A D-Day Mosaic; France; (Brief Article), National Geographic, June 1, 2002, Copyright 2002 National Geographic Society, SECTION: No. 6, Vol. 201; Pg. 142; ISSN: 0027-9358
Peering out of an old German bunker, now part of a museum on Normandy’s Utah Beach, senior researcher David W. Wooddell scouts out the sites where ships sank and men died. “You know people have paid a terrible price for something that was vastly worthwhile,” he recalls thinking.
David began his research for our D-Day article by reading every book he could find on the subject, surfing the Internet, “looking for the best documentary sources available.” Then he spent the equivalent of two weeks in the National Archives looking for maps and aerial reconnaissance photographs. “I was a photographer before I came to the magazine, so I shoot my own copies of historical photographs,” he says. Finally, he went to France for a week, visiting museums devoted to the invasion, seeking artifacts and other visual material.

While in France, David worked with Bertrand Sciboz, a French diver who owns a company in Normandy that maps wrecks of all ages off the coast. “At NATIONAL GEOGRAPHIC we have the resource of time to develop information in detail, a luxury few other magazines have,” David says.

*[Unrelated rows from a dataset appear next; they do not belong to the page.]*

-- ==== Sys2Proof/Machine/Fetch.lean ====
section
/-! DEFINITION. Fetch: the instruction bytes at the program counter, and what the step answers where they are no instruction.
The spec leaves fetch faults outside the model (92_eei_decisions.md D1): a byte that cannot be fetched ends the byte
sequence, and an instruction that needs it is refused. -/

namespace Sys2Proof.Machine

/-- Whether the code segment lets the program counter address a byte: its limit outside 64-bit mode, a canonical address
in it (log 7). -/
def State.codeInSegment (s : State) (k : Nat) : Bool :=
  if s.codeMode = .m64 then canonical (s.rip.toNat + k)
  else decide (s.rip.toNat + k ≤ s.segs.cs.limit.toNat)

/-- Byte `k` of the instruction at the program counter, where it can be fetched (30_encoding.md R80; log 7). -/
def State.fetchByte (s : State) (k : Nat) : Option Byte :=
  if s.rip.toNat + k < s.pcSpan ∧ s.codeInSegment k = true ∧
      (s.opMode = .real ∨ s.isProtected (s.linear .cs s.rip k) = false) ∧ s.isDevice (s.linear .cs s.rip k) = false then
    s.byteAt (s.linear .cs s.rip k)
  else none

/-- The bytes from number `k` on, at most `n`, up to the first that cannot be fetched. -/
def State.fetchFrom (s : State) (k : Nat) : Nat → List Byte
  | 0 => []
  | n + 1 =>
    match s.fetchByte k with
    | some b => b :: s.fetchFrom (k + 1) n
    | none => []

/-- The bytes at the program counter, as many as the longest instruction has (R104). -/
def State.fetchBytes (s : State) : List Byte := s.fetchFrom 0 Config.maxInstrLen

/-- The refusal where the fetched bytes end inside an instruction: past the top of the address space (10_state.md R26), or a byte
that cannot be fetched. -/
def State.truncatedRefusal (s : State) : Refusal :=
  if s.rip.toNat + s.fetchBytes.length < s.pcSpan then .fetchUnreadable else .runsPastTop

/-- The outcome of a step whose bytes are no instruction (30_encoding.md R102, R105). -/
def State.decodeOutcome (s : State) : DecodeStop → Result
  | .truncated => .refused s.truncatedRefusal
  | .repeatedPrefix => .refused .repeatedPrefix
  | .notOnPage => .refused .notOnPage
  | .needs66 => .refused .opcode6DWithout66
  | .vexBOutside64 => .refused .vexBOutside64
  | .invalidOpcode => s.raise .ud
  | .tooLong => s.raise .gp

/-- The state with bytes placed where the next step fetches. -/
def State.placeCode (s : State) (bs : List Byte) : State :=
  { s with mem := memSetBytes s.pcSpan s.mem (s.segBase .cs + s.rip.toNat) bs }

/-- The state in 64-bit mode (and so with CR0.PE = 1) with bytes placed where its next step fetches (log 12). -/
def State.withFetchBytes (s : State) (bs : List Byte) : State :=
  { s with codeMode := .m64, cr0 := s.cr0 ||| 1#64 }.placeCode bs

end Sys2Proof.Machine
end

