-- ==== Sys2Proof/Machine/PageText.lean ====
section
/-! DEFINITION. PageText: the assignments of the page's Operation section, transcribed line by line: the eight functions of
40_interleave_functions.md R131 to R138 and the seven in-place blocks of 41_mmx_64bit.md and 42_legacy_sse_128bit.md. The
meanings use the general law (R139, R140); claims say that the two agree. -/

namespace Sys2Proof.Machine

/-- Where a line of the page reads: `src1` is SRC1 of a function and DEST of an in-place block, `src2` is SRC2 and SRC. -/
inductive LineSrc
  | src1 | src2
deriving DecidableEq, Repr

/-- One assignment `DEST[hi:lo] <- src[shi:slo]` of the page (00_scope.md R7). -/
structure Line where
  hi : Nat
  lo : Nat
  src : LineSrc
  shi : Nat
  slo : Nat
deriving DecidableEq, Repr

/-- `v` with the slice of `w` bits from `lo` on replaced by the low `w` bits of `x` (00_scope.md R7, R8). -/
def setSlice {n : Nat} (v : BitVec n) (lo w : Nat) (x : BitVec n) : BitVec n :=
  (v &&& ~~~((BitVec.allOnes w).setWidth n <<< lo)) ||| ((x.setWidth w).setWidth n <<< lo)

/-- The operand a line reads. -/
def Line.operand {n : Nat} (l : Line) (a b : BitVec n) : BitVec n :=
  match l.src with
  | .src1 => a
  | .src2 => b

/-- The effect of one line on DEST, reading `a` for SRC1 and `b` for SRC2. -/
def runLine {n : Nat} (a b dest : BitVec n) (l : Line) : BitVec n :=
  setSlice dest l.lo (l.hi - l.lo + 1) (l.operand a b >>> l.slo)

/-- A function of the page: its lines executed one after the other, the arguments read throughout (R131 to R138). -/
def runFunction {n : Nat} (a b : BitVec n) (dest : BitVec n) (ls : List Line) : BitVec n :=
  ls.foldl (runLine a b) dest

/-- An in-place block of the page executed line by line, each line reading DEST as the lines before left it, with SRC another
register (00_scope.md R8, R141). -/
def runInPlace {n : Nat} (src : BitVec n) (dest : BitVec n) (ls : List Line) : BitVec n :=
  ls.foldl (fun d l => runLine d src d l) dest

/-- An in-place block executed line by line with SRC the same register as DEST (R141). -/
def runInPlaceSame {n : Nat} (dest : BitVec n) (ls : List Line) : BitVec n :=
  ls.foldl (fun d l => runLine d d d l) dest

/-- INTERLEAVE_HIGH_BYTES (R131). -/
def interleaveHighBytes : List Line :=
  [⟨7, 0, .src1, 71, 64⟩, ⟨15, 8, .src2, 71, 64⟩, ⟨23, 16, .src1, 79, 72⟩, ⟨31, 24, .src2, 79, 72⟩,
    ⟨39, 32, .src1, 87, 80⟩, ⟨47, 40, .src2, 87, 80⟩, ⟨55, 48, .src1, 95, 88⟩, ⟨63, 56, .src2, 95, 88⟩,
    ⟨71, 64, .src1, 103, 96⟩, ⟨79, 72, .src2, 103, 96⟩, ⟨87, 80, .src1, 111, 104⟩, ⟨95, 88, .src2, 111, 104⟩,
    ⟨103, 96, .src1, 119, 112⟩, ⟨111, 104, .src2, 119, 112⟩, ⟨119, 112, .src1, 127, 120⟩, ⟨127, 120, .src2, 127, 120⟩]

/-- INTERLEAVE_HIGH_BYTES_256b (R132): the lines of INTERLEAVE_HIGH_BYTES and as many more. -/
def interleaveHighBytes256b : List Line :=
  interleaveHighBytes ++
  [⟨135, 128, .src1, 199, 192⟩, ⟨143, 136, .src2, 199, 192⟩, ⟨151, 144, .src1, 207, 200⟩, ⟨159, 152, .src2, 207, 200⟩,
    ⟨167, 160, .src1, 215, 208⟩, ⟨175, 168, .src2, 215, 208⟩, ⟨183, 176, .src1, 223, 216⟩,
    ⟨191, 184, .src2, 223, 216⟩, ⟨199, 192, .src1, 231, 224⟩, ⟨207, 200, .src2, 231, 224⟩,
    ⟨215, 208, .src1, 239, 232⟩, ⟨223, 216, .src2, 239, 232⟩, ⟨231, 224, .src1, 247, 240⟩,
    ⟨239, 232, .src2, 247, 240⟩, ⟨247, 240, .src1, 255, 248⟩, ⟨255, 248, .src2, 255, 248⟩]

/-- INTERLEAVE_HIGH_WORDS (R133). -/
def interleaveHighWords : List Line :=
  [⟨15, 0, .src1, 79, 64⟩, ⟨31, 16, .src2, 79, 64⟩, ⟨47, 32, .src1, 95, 80⟩, ⟨63, 48, .src2, 95, 80⟩,
    ⟨79, 64, .src1, 111, 96⟩, ⟨95, 80, .src2, 111, 96⟩, ⟨111, 96, .src1, 127, 112⟩, ⟨127, 112, .src2, 127, 112⟩]

/-- INTERLEAVE_HIGH_WORDS_256b (R134): the lines of INTERLEAVE_HIGH_WORDS and as many more. -/
def interleaveHighWords256b : List Line :=
  interleaveHighWords ++
  [⟨143, 128, .src1, 207, 192⟩, ⟨159, 144, .src2, 207, 192⟩, ⟨175, 160, .src1, 223, 208⟩, ⟨191, 176, .src2, 223, 208⟩,
    ⟨207, 192, .src1, 239, 224⟩, ⟨223, 208, .src2, 239, 224⟩, ⟨239, 224, .src1, 255, 240⟩,
    ⟨255, 240, .src2, 255, 240⟩]

/-- INTERLEAVE_HIGH_DWORDS (R135). -/
def interleaveHighDwords : List Line :=
  [⟨31, 0, .src1, 95, 64⟩, ⟨63, 32, .src2, 95, 64⟩, ⟨95, 64, .src1, 127, 96⟩, ⟨127, 96, .src2, 127, 96⟩]

/-- INTERLEAVE_HIGH_DWORDS_256b (R136): the lines of INTERLEAVE_HIGH_DWORDS and as many more. -/
def interleaveHighDwords256b : List Line :=
  interleaveHighDwords ++
  [⟨159, 128, .src1, 223, 192⟩, ⟨191, 160, .src2, 223, 192⟩, ⟨223, 192, .src1, 255, 224⟩, ⟨255, 224, .src2, 255, 224⟩]

/-- INTERLEAVE_HIGH_QWORDS (R137). -/
def interleaveHighQwords : List Line :=
  [⟨63, 0, .src1, 127, 64⟩, ⟨127, 64, .src2, 127, 64⟩]

/-- INTERLEAVE_HIGH_QWORDS_256b (R138): the lines of INTERLEAVE_HIGH_QWORDS and as many more. -/
def interleaveHighQwords256b : List Line :=
  interleaveHighQwords ++
  [⟨191, 128, .src1, 255, 192⟩, ⟨255, 192, .src2, 255, 192⟩]

/-- The block "PUNPCKHBW instruction with 64-bit operands" (R150). -/
def punpckhbw64Lines : List Line :=
  [⟨7, 0, .src1, 39, 32⟩, ⟨15, 8, .src2, 39, 32⟩, ⟨23, 16, .src1, 47, 40⟩, ⟨31, 24, .src2, 47, 40⟩,
    ⟨39, 32, .src1, 55, 48⟩, ⟨47, 40, .src2, 55, 48⟩, ⟨55, 48, .src1, 63, 56⟩, ⟨63, 56, .src2, 63, 56⟩]

/-- The block "PUNPCKHWD instruction with 64-bit operands" (R151). -/
def punpckhwd64Lines : List Line :=
  [⟨15, 0, .src1, 47, 32⟩, ⟨31, 16, .src2, 47, 32⟩, ⟨47, 32, .src1, 63, 48⟩, ⟨63, 48, .src2, 63, 48⟩]

/-- The block "PUNPCKHDQ instruction with 64-bit operands" (R152). -/
def punpckhdq64Lines : List Line :=
  [⟨31, 0, .src1, 63, 32⟩, ⟨63, 32, .src2, 63, 32⟩]

/-- The block "PUNPCKHBW instruction with 128-bit operands" (R160). -/
def punpckhbw128Lines : List Line :=
  [⟨7, 0, .src1, 71, 64⟩, ⟨15, 8, .src2, 71, 64⟩, ⟨23, 16, .src1, 79, 72⟩, ⟨31, 24, .src2, 79, 72⟩,
    ⟨39, 32, .src1, 87, 80⟩, ⟨47, 40, .src2, 87, 80⟩, ⟨55, 48, .src1, 95, 88⟩, ⟨63, 56, .src2, 95, 88⟩,
    ⟨71, 64, .src1, 103, 96⟩, ⟨79, 72, .src2, 103, 96⟩, ⟨87, 80, .src1, 111, 104⟩, ⟨95, 88, .src2, 111, 104⟩,
    ⟨103, 96, .src1, 119, 112⟩, ⟨111, 104, .src2, 119, 112⟩, ⟨119, 112, .src1, 127, 120⟩, ⟨127, 120, .src2, 127, 120⟩]

/-- The block "PUNPCKHWD instruction with 128-bit operands" (R161). -/
def punpckhwd128Lines : List Line :=
  [⟨15, 0, .src1, 79, 64⟩, ⟨31, 16, .src2, 79, 64⟩, ⟨47, 32, .src1, 95, 80⟩, ⟨63, 48, .src2, 95, 80⟩,
    ⟨79, 64, .src1, 111, 96⟩, ⟨95, 80, .src2, 111, 96⟩, ⟨111, 96, .src1, 127, 112⟩, ⟨127, 112, .src2, 127, 112⟩]

/-- The block "PUNPCKHDQ instruction with 128-bit operands" (R162). -/
def punpckhdq128Lines : List Line :=
  [⟨31, 0, .src1, 95, 64⟩, ⟨63, 32, .src2, 95, 64⟩, ⟨95, 64, .src1, 127, 96⟩, ⟨127, 96, .src2, 127, 96⟩]

/-- The block "PUNPCKHQDQ instruction" (R163). -/
def punpckhqdq128Lines : List Line :=
  [⟨63, 0, .src1, 127, 64⟩, ⟨127, 64, .src2, 127, 64⟩]

end Sys2Proof.Machine
end

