-- ==== Sys2Proof/Tests/Slice0.lean ====
section
/-! SUPPORT. Tests.Slice0: the model's own tests. Expected values are those of spec/95_test_vectors.md (the T numbers) and of the
worked encodings of 30_encoding.md R112. A `witness_…` theorem shows that the hypotheses of the obligation it names can be met. -/

namespace Sys2Proof.Tests

open Sys2Proof.Machine

-- One test after the other: many kernel evaluations at once would take a thread each.
set_option Elab.async false

/-! ### The start state S0 of 95_test_vectors.md, with the memory that the tests use -/

/-- Byte `k` of `ymm[i]` in S0. -/
def ymmByte (i k : Nat) : Nat := if k < 16 then 16 * i + k else 255 - (16 * i + (k - 16))

/-- A value from its bytes, number 0 lowest. -/
def fromBytes (w : Nat) (f : Nat → Nat) : Nat → BitVec w
  | 0 => 0#w
  | k + 1 => fromBytes w f k ||| (BitVec.ofNat w (f k) <<< (8 * k))

/-- Memory bytes `a mod 251` from address `a` on. -/
def bytesFrom (a : Nat) : Nat → List Host.Cell
  | 0 => []
  | n + 1 => (a, BitVec.ofNat 8 (a % 251)) :: bytesFrom (a + 1) n

/-- A flat segment. -/
def flat : SegReg := ⟨0x2B, 0, 0xFFFFFFFF, true⟩

/-- S0 in 64-bit mode. -/
def s0 : State :=
  { State.reset with
    mm := Vector.ofFn fun i => fromBytes 64 (fun k => 0x80 + 8 * i.val + k) 8
    ymm := Vector.ofFn fun i => fromBytes 256 (ymmByte i.val) 32
    x87Hi := Vector.ofFn fun i => BitVec.ofNat 16 (0x1230 + i.val)
    x87Status := 0x2800
    gpr := #v[0x1000, 0, 0, 0x100, 0x4000, 0x3040, 0x44, 0, 0x5008, 0, 0, 0, 0x2000, 4, 0, 0]
    rip := 0x400000
    cr0 := 0x60000011
    cr4 := 0x40200
    xcr0 := 7
    cpl := 3
    codeMode := .m64
    segs := ⟨flat, flat, flat, flat, flat, flat⟩
    mem := bytesFrom 0x1000 64 }

/-- S0 in 32-bit protected mode. -/
def s32 : State := { s0 with codeMode := .m32 }

/-- S0 in virtual-8086 mode. -/
def sV86 : State := { s0 with codeMode := .m16, rflags := 0x20002 }

/-- S0 in real-address mode. -/
def sReal : State := { s0 with codeMode := .m16, cr0 := 0x60000010 }

/-- The next state of an outcome, if it is one. -/
def nextOf : Result → Option State
  | .next t => some t
  | .fault _ => none
  | .refused _ => none

/-- The exception of an outcome, if it is a fault of the architecture. -/
def excOf : Result → Option Exc
  | .next _ => none
  | .fault f => f.exc?
  | .refused _ => none

/-- The refusal of an outcome, if it is one. -/
def refusalOf : Result → Option Refusal
  | .next _ => none
  | .fault _ => none
  | .refused r => some r

/-- No prefix, no REX. -/
def le : LegacyEnc := ⟨[], none⟩

/-- A 66 prefix. -/
def le66 : LegacyEnc := ⟨[.opSize], none⟩

/-- The two-byte VEX prefix. -/
def ve : VexEnc := ⟨[], .two false false⟩

/-- The memory operand [RAX]. -/
def atRax : MemOp := ⟨.ds, .a64, .base 0 .absent⟩

/-- The memory operand [RBP] through SS, with a zero displacement. -/
def atRbp : MemOp := ⟨.ss, .a64, .base 5 (.d8 0)⟩

/-- What an outcome leaves in an MMX register, in bits 79:64 of its x87 register, in TOS, the tag word and pc. -/
def mmxView (d : MmReg) (r : Result) : Option (BitVec 64 × BitVec 16 × BitVec 3 × BitVec 16 × BitVec 64) :=
  (nextOf r).map fun t => (t.readMm d, t.readX87Hi d, t.x87Tos, t.x87Tag, t.rip)

/-- What an outcome leaves in a YMM register and in pc. -/
def ymmView (d : VecReg) (r : Result) : Option (BitVec 256 × BitVec 64) :=
  (nextOf r).map fun t => (t.readYmm d, t.rip)

/-! ### Each form on registers (T63 to T96) -/

theorem test_T63 : mmxView 0 (exec (.punpckhbwMm le 0 (.reg 1)) s0) =
    some (0x8F878E868D858C84#64, 0xFFFF#16, 0#3, 0#16, 0x400003#64) := by decide +kernel

theorem test_T67 : mmxView 7 (exec (.punpckhwdMm le 7 (.reg 6)) s0) =
    some (0xB7B6BFBEB5B4BDBC#64, 0xFFFF#16, 0#3, 0#16, 0x400003#64) := by decide +kernel

theorem test_T68 : mmxView 3 (exec (.punpckhdqMm le 3 (.reg 3)) s0) =
    some (0x9F9E9D9C9F9E9D9C#64, 0xFFFF#16, 0#3, 0#16, 0x400003#64) := by decide +kernel

theorem test_T69 : ymmView 0 (exec (.punpckhbwXmm le66 0 (.reg 1)) s0) =
    some (0xF0F1F2F3F4F5F6F7F8F9FAFBFCFDFEFF1F0F1E0E1D0D1C0C1B0B1A0A19091808#256, 0x400004#64) := by decide +kernel

theorem test_T70 : ymmView 0 (exec (.punpckhwdXmm le66 0 (.reg 1)) s0) =
    some (0xF0F1F2F3F4F5F6F7F8F9FAFBFCFDFEFF1F1E0F0E1D1C0D0C1B1A0B0A19180908#256, 0x400004#64) := by decide +kernel

theorem test_T71 : ymmView 0 (exec (.punpckhdqXmm le66 0 (.reg 1)) s0) =
    some (0xF0F1F2F3F4F5F6F7F8F9FAFBFCFDFEFF1F1E1D1C0F0E0D0C1B1A19180B0A0908#256, 0x400004#64) := by decide +kernel

theorem test_T72 : ymmView 0 (exec (.punpckhqdqXmm le66 0 (.reg 1)) s0) =
    some (0xF0F1F2F3F4F5F6F7F8F9FAFBFCFDFEFF1F1E1D1C1B1A19180F0E0D0C0B0A0908#256, 0x400004#64) := by decide +kernel

theorem test_T81 : ymmView 1 (exec (.vpunpckhbwXmm ve 1 2 (.reg 3)) s0) =
    some (0x3F2F3E2E3D2D3C2C3B2B3A2A39293828#256, 0x400004#64) := by decide +kernel

theorem test_T82 : ymmView 1 (exec (.vpunpckhwdXmm ve 1 2 (.reg 3)) s0) =
    some (0x3F3E2F2E3D3C2D2C3B3A2B2A39382928#256, 0x400004#64) := by decide +kernel

theorem test_T87 : ymmView 1 (exec (.vpunpckhdqXmm ve 1 2 (.reg 0)) s0) =
    some (0x0F0E0D0C2F2E2D2C0B0A09082B2A2928#256, 0x400004#64) := by decide +kernel

theorem test_T84 : ymmView 1 (exec (.vpunpckhqdqXmm ve 1 2 (.reg 3)) s0) =
    some (0x3F3E3D3C3B3A39382F2E2D2C2B2A2928#256, 0x400004#64) := by decide +kernel

theorem test_T93 : ymmView 1 (exec (.vpunpckhbwYmm ve 1 2 (.reg 3)) s0) =
    some (0xC0D0C1D1C2D2C3D3C4D4C5D5C6D6C7D73F2F3E2E3D2D3C2C3B2B3A2A39293828#256, 0x400004#64) := by decide +kernel

theorem test_T94 : ymmView 1 (exec (.vpunpckhwdYmm ve 1 2 (.reg 3)) s0) =
    some (0xC0C1D0D1C2C3D2D3C4C5D4D5C6C7D6D73F3E2F2E3D3C2D2C3B3A2B2A39382928#256, 0x400004#64) := by decide +kernel

theorem test_T95 : ymmView 1 (exec (.vpunpckhdqYmm ve 1 2 (.reg 3)) s0) =
    some (0xC0C1C2C3D0D1D2D3C4C5C6C7D4D5D6D73F3E3D3C2F2E2D2C3B3A39382B2A2928#256, 0x400004#64) := by decide +kernel

theorem test_T96 : ymmView 3 (exec (.vpunpckhqdqYmm ve 3 2 (.reg 1)) s0) =
    some (0xE0E1E2E3E4E5E6E7D0D1D2D3D4D5D6D71F1E1D1C1B1A19182F2E2D2C2B2A2928#256, 0x400004#64) := by decide +kernel

/-! ### Each class on memory (T104, T107, T112, T115) -/

theorem test_T104 : mmxView 0 (exec (.punpckhbwMm le 0 (.mem atRax)) s0) =
    some (0x5787568655855484#64, 0xFFFF#16, 0#3, 0#16, 0x400003#64) := by decide +kernel

theorem test_T107 : ymmView 0 (exec (.punpckhbwXmm le66 0 (.mem atRax)) s0) =
    some (0xF0F1F2F3F4F5F6F7F8F9FAFBFCFDFEFF5F0F5E0E5D0D5C0C5B0B5A0A59095808#256, 0x400004#64) := by decide +kernel

theorem test_T112 : ymmView 0 (exec (.vpunpckhdqXmm ve 0 2 (.mem atRax)) s0) =
    some (0x5F5E5D5C2F2E2D2C5B5A59582B2A2928#256, 0x400004#64) := by decide +kernel

theorem test_T115 : ymmView 2 (exec (.vpunpckhdqYmm ve 2 0 (.mem atRax)) s0) =
    some (0x6F6E6D6CF0F1F2F36B6A6968F4F5F6F75F5E5D5C0F0E0D0C5B5A59580B0A0908#256, 0x400004#64) := by decide +kernel

/-! ### A whole step on bytes placed at pc (T63, T102) -/

theorem test_step_T63 : mmxView 0 (step (s0.placeCode [0x0F, 0x68, 0xC1])) =
    some (0x8F878E868D858C84#64, 0xFFFF#16, 0#3, 0#16, 0x400003#64) := by decide +kernel

theorem test_step_T102 : ymmView 8 (step (s0.placeCode [0xC4, 0x41, 0x35, 0x68, 0xC2])) =
    some (0x50605161526253635464556556665767AF9FAE9EAD9DAC9CAB9BAA9AA999A898#256, 0x400005#64) := by decide +kernel

/-! ### Every constructor's decoding, from words written out from the spec's encodings (T63 to T103, R112) -/

theorem test_decode_T63 : decode .m64 [0x0F, 0x68, 0xC1] =
    .ok (.punpckhbwMm le 0 (.reg 1), []) := rfl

David’s research greatly aided our photographers, as well as author Tom Allen… Tom, who has written several articles and books about World War II and the people who fought in it, set out with the goal of covering the part of the invasion that has received minimal attention over the decades, the delivery of men and materiel to Normandy’s beaches.
“I’ve had the privilege of talking to people who helped win the war,” reflects Tom, 73. “You find a survivor and you find one little piece of the mosaic of that day, of the memory we’re all supposed to have of D-Day. I put my story together from their remembrances.”